SAN FRANCISCO – The inaugural Schweickart Prize was awarded June 28 to an astronomer proposing an international campaign to detect objects approaching Earth from the direction of the sun.

Joseph DeMartini, a University of Maryland astronomy Ph.D. student, won a $10,000 grant from B612 Foundation’s prize named for Apollo astronaut Rusty Schweickart. The prize, to be awarded annually, recognizes graduate students with innovative ideas for planetary defense.

“We are now technically able to slightly modify the natural clockwork of the solar system to enhance the survival of Earth life,” Schweickart said in a news briefing. “This is the challenge to be met by Joe DeMartini and many other bright young people who will follow in his footsteps.”

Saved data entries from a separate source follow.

-- ==== Sys2Proof/WellFormed.lean ====
section
/-! DEFINITION. Well-formed instructions: the part of check 6 of Table 3 (R31) that the instruction word alone decides.
Assigned opcodes, reserved and unused fields, MOD, TY, codes and operand classes (R40 to R61 and the field tables of each
instruction). What depends on the launch (the register allocation, R41; NBV, R147; tiles) or on the PC (the end of
`loop`, R99) is judged at issue. Rows that are steps of the part have no word and are not well-formed as words. -/

namespace Sys2Proof

/-! ### Operand classes -/

/-- Width in bits of one operand of a type (Table 15). -/
def Ty.bits : Ty → Nat
  | .s8 | .n8 | .b8 | .dt8 => 8
  | .s16 | .n16 | .b16 | .f16 | .bf16 => 16
  | .s64 | .n64 | .b64 => 64
  | .b128 => 128
  | .s32 | .n32 | .f32 | .b1 | .b32 | .f16x2 | .bf16x2 => 32

/-- Registers that an operand of the type occupies (R42). -/
def Ty.regs : Ty → Nat
  | .s64 | .n64 | .b64 => 2
  | .b128 => 4
  | _ => 1

/-- May the selector be read as `w` consecutive registers (R42)? -/
def Sel.reads (w : Nat) : Sel → Bool
  | .v n => n.toNat % w == 0
  | .k n => n.toNat % w == 0
  | .sp _ => w == 1
  | .z => true

/-- May the selector be written as `w` consecutive registers (R41, R42, R114)? -/
def Sel.writes (w : Nat) : Sel → Bool
  | .v n => n.toNat % w == 0
  | .k n => n.toNat % w == 0 && 32 ≤ n.toNat
  | .sp _ => false
  | .z => true

/-- A vector register or `z`, as `w` registers. -/
def Sel.vOrZ (w : Nat) : Sel → Bool
  | .v n => n.toNat % w == 0
  | .z => true
  | _ => false

/-- What an instruction does with a register field: unused, read or written as so many registers. -/
inductive Use where
  | none
  | regs (w : Nat)
  deriving DecidableEq, Repr

/-- A source field of the stated use. -/
def Use.src (u : Use) (s : Sel) : Bool :=
  match u with
  | .none => s == .z
  | .regs w => s.reads w

/-- A destination field of the stated use. -/
def Use.dst (u : Use) (s : Sel) : Bool :=
  match u with
  | .none => s == .z
  | .regs w => s.writes w

/-- Source B of the stated use (R47, R48): an even word offset for a pair, no window for a quad. -/
def Use.srcB (u : Use) (b : BSrc) : Bool :=
  match u, b with
  | .none, .reg s => s == .z
  | .none, .win _ _ => false
  | .regs w, .reg s => s.reads w
  | .regs w, .win _ off => w == 1 || (w == 2 && off.toNat % 2 == 0)

/-- The use of format R's four register fields. -/
def ROps.uses (o : ROps) (d a b c : Use) : Bool := d.dst o.d && a.src o.a && b.srcB o.b && c.src o.c

/-- A source at the width of TY. -/
def ROps.t (o : ROps) : Use := .regs o.ty.regs

/-! ### Type lists -/

def Ty.int8to64 : List Ty := [.s8, .n8, .s16, .n16, .s32, .n32, .s64, .n64]
def Ty.int16to64 : List Ty := [.s16, .n16, .s32, .n32, .s64, .n64]
def Ty.signed : List Ty := [.s8, .s16, .s32, .s64]
def Ty.int32or64 : List Ty := [.s32, .n32, .s64, .n64]
def Ty.b32or64 : List Ty := [.b32, .b64]
def Ty.floats : List Ty := [.f32, .f16, .bf16, .f16x2, .bf16x2]
def Ty.scalarFloats : List Ty := [.f32, .f16, .bf16]

/-- Are the bits of MOD outside `mask` zero? -/
def modIn {n : Nat} (m mask : BitVec n) : Bool := m &&& ~~~mask == 0

/-! ### Group 0 (R127 to R135) -/

/-- A two-source operation of Table 4 with the `.sat` bit. -/
def ROps.arith2 (o : ROps) (tys : List Ty) (mask : BitVec 16) : Bool :=
  tys.contains o.ty && o.uses o.t o.t o.t .none && modIn o.mod mask

/-- A three-source operation of Table 4 or 5. -/
def ROps.arith3 (o : ROps) (tys : List Ty) (mask : BitVec 16) : Bool :=
  tys.contains o.ty && o.uses o.t o.t o.t o.t && modIn o.mod mask

/-- An operation on A only, at the width of TY. -/
def ROps.unary (o : ROps) (tys : List Ty) (mask : BitVec 16) : Bool :=
  tys.contains o.ty && o.uses o.t o.t .none .none && modIn o.mod mask

/-- A shift or rotate: B is one 32-bit amount (R128). -/
def ROps.shift (o : ROps) (tys : List Ty) : Bool :=
  tys.contains o.ty && o.uses o.t o.t (.regs 1) .none && o.mod == 0

/-- A count: A at the width of TY, D one 32-bit register. -/
def ROps.count (o : ROps) : Bool :=
  Ty.b32or64.contains o.ty && o.uses (.regs 1) o.t .none .none && o.mod == 0

/-- A vote with the mode `m` in MOD[1:0] (R133). -/
def ROps.vote (o : ROps) (m : BitVec 2) : Bool :=
  o.ty == .b32 && o.uses (.regs 1) .none .none .none && modIn o.mod 0x3F && o.mod.extractLsb' 0 2 == m

/-- A match with the mode in MOD[0] (R133). -/
def ROps.matching (o : ROps) (m : BitVec 16) : Bool :=
  Ty.b32or64.contains o.ty && o.uses (.regs 1) o.t .none .none && o.mod == m

/-- Types of a scan or reduction code (Table 7). -/
def scanTypes (op : Nat) : List Ty :=
  if op ≤ 2 then Ty.int32or64 else if op ≤ 5 then Ty.b32or64 else []

/-- `wscan` and `wred`: MOD[2:0] the operation, MOD[3] exclusive for `wscan`. -/
def ROps.scan (o : ROps) (mask : BitVec 16) : Bool :=
  (scanTypes (o.mod.extractLsb' 0 3).toNat).contains o.ty && o.uses o.t o.t .none .none && modIn o.mod mask

/-! ### Group 1 (R150 to R160) -/

/-- All operands one 32-bit register; which of A, B and C are read. -/
def ROps.fl (o : ROps) (tys : List Ty) (a b c : Bool) (mask : BitVec 16) : Bool :=
  tys.contains o.ty &&
    o.uses (.regs 1) (if a then .regs 1 else .none) (if b then .regs 1 else .none) (if c then .regs 1 else .none) &&
    modIn o.mod mask

/-- The types a conversion reads and writes: Table 15 codes 0x00 to 0x0A, in code order. -/
def Ty.cvtTypes : List Ty := [.s32, .n32, .s16, .n16, .s8, .n8, .s64, .n64, .f32, .f16, .bf16]

/-- The destination type of `cvt`, MOD[4:0]. -/
def ROps.cvtDest (o : ROps) : Option Ty := Ty.cvtTypes[(o.mod.extractLsb' 0 5).toNat]?

/-- The limits of Table 10 (R157). -/
def ROps.cvtOk (o : ROps) : Bool :=
  match o.cvtDest with
  | none => false
  | some dst =>
    let rm := o.mod.extractLsb' 5 2
    let sat := o.mod.getLsbD 7
    let hi := o.mod.getLsbD 8
    let srcF := Ty.scalarFloats.contains o.ty
    let dstF := Ty.scalarFloats.contains dst
    Ty.cvtTypes.contains o.ty && o.uses (.regs dst.regs) o.t .none .none && modIn o.mod 0x1FF &&
    (!hi || [Ty.s16, .n16, .f16, .bf16].contains o.ty) &&
    (match srcF, dstF with
     | false, false => rm == 0
     | false, true => true
     | true, false => !sat
     | true, true => rm == 0 || !(dst == .f32 || dst == o.ty))

/-! ### Group 2 (R50, R122 to R126, R149) -/

/-- The predicate pair of format P: distinct unless both are `p0`; CMB 3 is reserved. -/
def pairOk (pt pf : BitVec 3) (cmb : BitVec 2) : Bool := (pt != pf || pt == 0) && cmb != 3

/-- A compare at the width of TY with the conditions `ccs` below the bound. -/
def POps.cmpOk (o : POps) (tys : List Ty) (bound : Nat) : Bool :=
  pairOk o.pt o.pf o.cmb && tys.contains o.ty && o.cc.toNat < bound &&
    (Use.regs o.ty.regs).src o.a && (Use.regs o.ty.regs).srcB o.b

/-! ### Group 3 (R52, R53, R170 to R190) -/

/-- Base and index of an access in space SP (R170). -/
def MOps.addrOk (o : MOps) : Bool :=
  (if o.sp == 1 then o.a.reads 1 else o.a.reads 2) && o.x.reads 1 && o.sp.toNat ≤ 2

/-- Access types of `ld` and `st` (Table 4). -/
def Ty.memTypes : List Ty :=
  [.s8, .n8, .b8, .dt8, .s16, .n16, .b16, .f16, .bf16, .s32, .n32, .b32, .f32, .f16x2, .bf16x2, .s64, .n64, .b64,
   .b128]

/-- Types of an atomic or reduction operation (Table 6 of 07_core_memory). -/
def aopTypes (aop : Nat) : List Ty :=
  if aop ≤ 3 then Ty.int32or64
  else if aop ≤ 8 then Ty.b32or64
  else if aop ≤ 10 then [.n32]
  else if aop == 11 then [.f32, .f16x2, .bf16x2]
  else if aop ≤ 13 then [.f32]
  else []

/-! ### Group 4 -/

/-- Fields of format C that a control instruction leaves unused. -/
def COps.only (o : COps) (disp cb : Bool) : Bool := (disp || o.disp == 0) && (cb || o.cb == 0)

/-- A return pair: an even vector pair or, where allowed, an even uniform pair. `z` stands for a pair (R42). -/
def Sel.addrPair (kOk : Bool) : Sel → Bool
  | .v n => n.toNat % 2 == 0
  | .k n => kOk && n.toNat % 2 == 0
  | .sp _ => false
  | .z => true

/-! ### Groups 5, 6 and 7 -/

/-- The fields a group 5 instruction leaves unused hold their values (R46): which of ACC, PRS, OPT, TYA, KST and ASRC
it uses, and its MOD mask. -/
def XOps.only (o : XOps) (acc prs opt tya kst asrc : Bool) (mask : BitVec 20) : Bool :=
  (acc || o.acc == 0) && (prs || o.prs == 0) && (opt || o.opt == 0) && (tya || o.tya == .s32) && (kst || o.kst == 0) &&
    (asrc || o.asrc == 0) && modIn o.mod mask

/-- An address register: one register for ASRC 0, a pair for ASRC 1 (Table 6 of 12_matrix_engine). -/
def XOps.addrOk (o : XOps) : Bool :=
  if o.asrc == 0 then o.aop.reads 1 else if o.asrc == 1 then o.aop.reads 2 else false

/-- The types TYA of `mma` (R291). -/
def Ty.mmaTypes : List Ty := [.f16, .bf16, .s8, .n8, .f32, .b1]

/-- The A types that entry OPT accepts in some row of Table 4 of 12_matrix_engine or Table 2 of
13_semirings_and_sparsity (R322). -/
def optTypes (opt : Nat) : List Ty :=
  if opt == 0 then [.f16, .bf16, .s8, .n8, .f32]
  else if opt == 4 then [.b1]
  else if opt ≤ 6 then [.f16, .bf16, .f32]
  else []

/-- The memory types of `tld` and `tst` (R300). -/
def Ty.tileTypes : List Ty := [.s8, .n8, .s16, .n16, .s32, .n32, .f16, .bf16, .f32]

/-- The element types of a press binding (R304). -/
def Ty.bindTypes : List Ty := [.f16, .bf16, .s8, .n8, .dt8, .b1, .f32]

In addition to funding, DeMartini said the prize gives him access to a network of people and organizations that could help carry out his proposal to focus ground-based telescopes toward the sun for roughly an hour before sunrise and after sunset.

The goal is to detect asteroids or comets in Apollo or Atens orbits “that cross the Earth’s orbit, because those are the ones that have the highest chance of a potential impact,” DeMartini said.

Apollo asteroids spend most of their time outside Earth’s orbit. Aten asteroids tend to be inside Earth orbit.

“In order to see asteroids in the Aten family during any large fraction of their orbit, you would need to be looking in the direction of the sun,” DeMartini said.

Rubin Observatory

In particular, DeMartini hopes the award lends support to a proposal for the Vera C. Rubin Observatory in Chile to conduct a detailed survey of the near-sun region during twilight. A network of ground-based observatories could make additional observations at sunrise and sunset to verify discoveries. Further support for orbit characterization would come from recent advances in NEO verification methods.

Ground-based telescopes ignore “a huge swath” of the inner solar system because the sky is simply too bright, DeMartini said.

When “the sun is just below the horizon at sunset or just below the horizon before sunrise, the very bright object of the sun is suddenly out of our field of view,” DeMartini said. “The sky is still a little bit bright, but we can point our telescope in the direction of the sun and not have the image totally overexposed by solar brightness.”

Schweickart Prize sponsors include Anousheh Ansari, Barrington Crater Co, Future Ventures, Geoffrey Notkin, Jurvetson Family Foundation, Meteor Crater, Randy Schweickart and Michelle Heng, and Rusty B. Schweickart and Joanne Keys.

Rusty Schweickart, an Apollo 9 astronaut, is a co-founder of the Association of Space Explorers and of the B612 Foundation.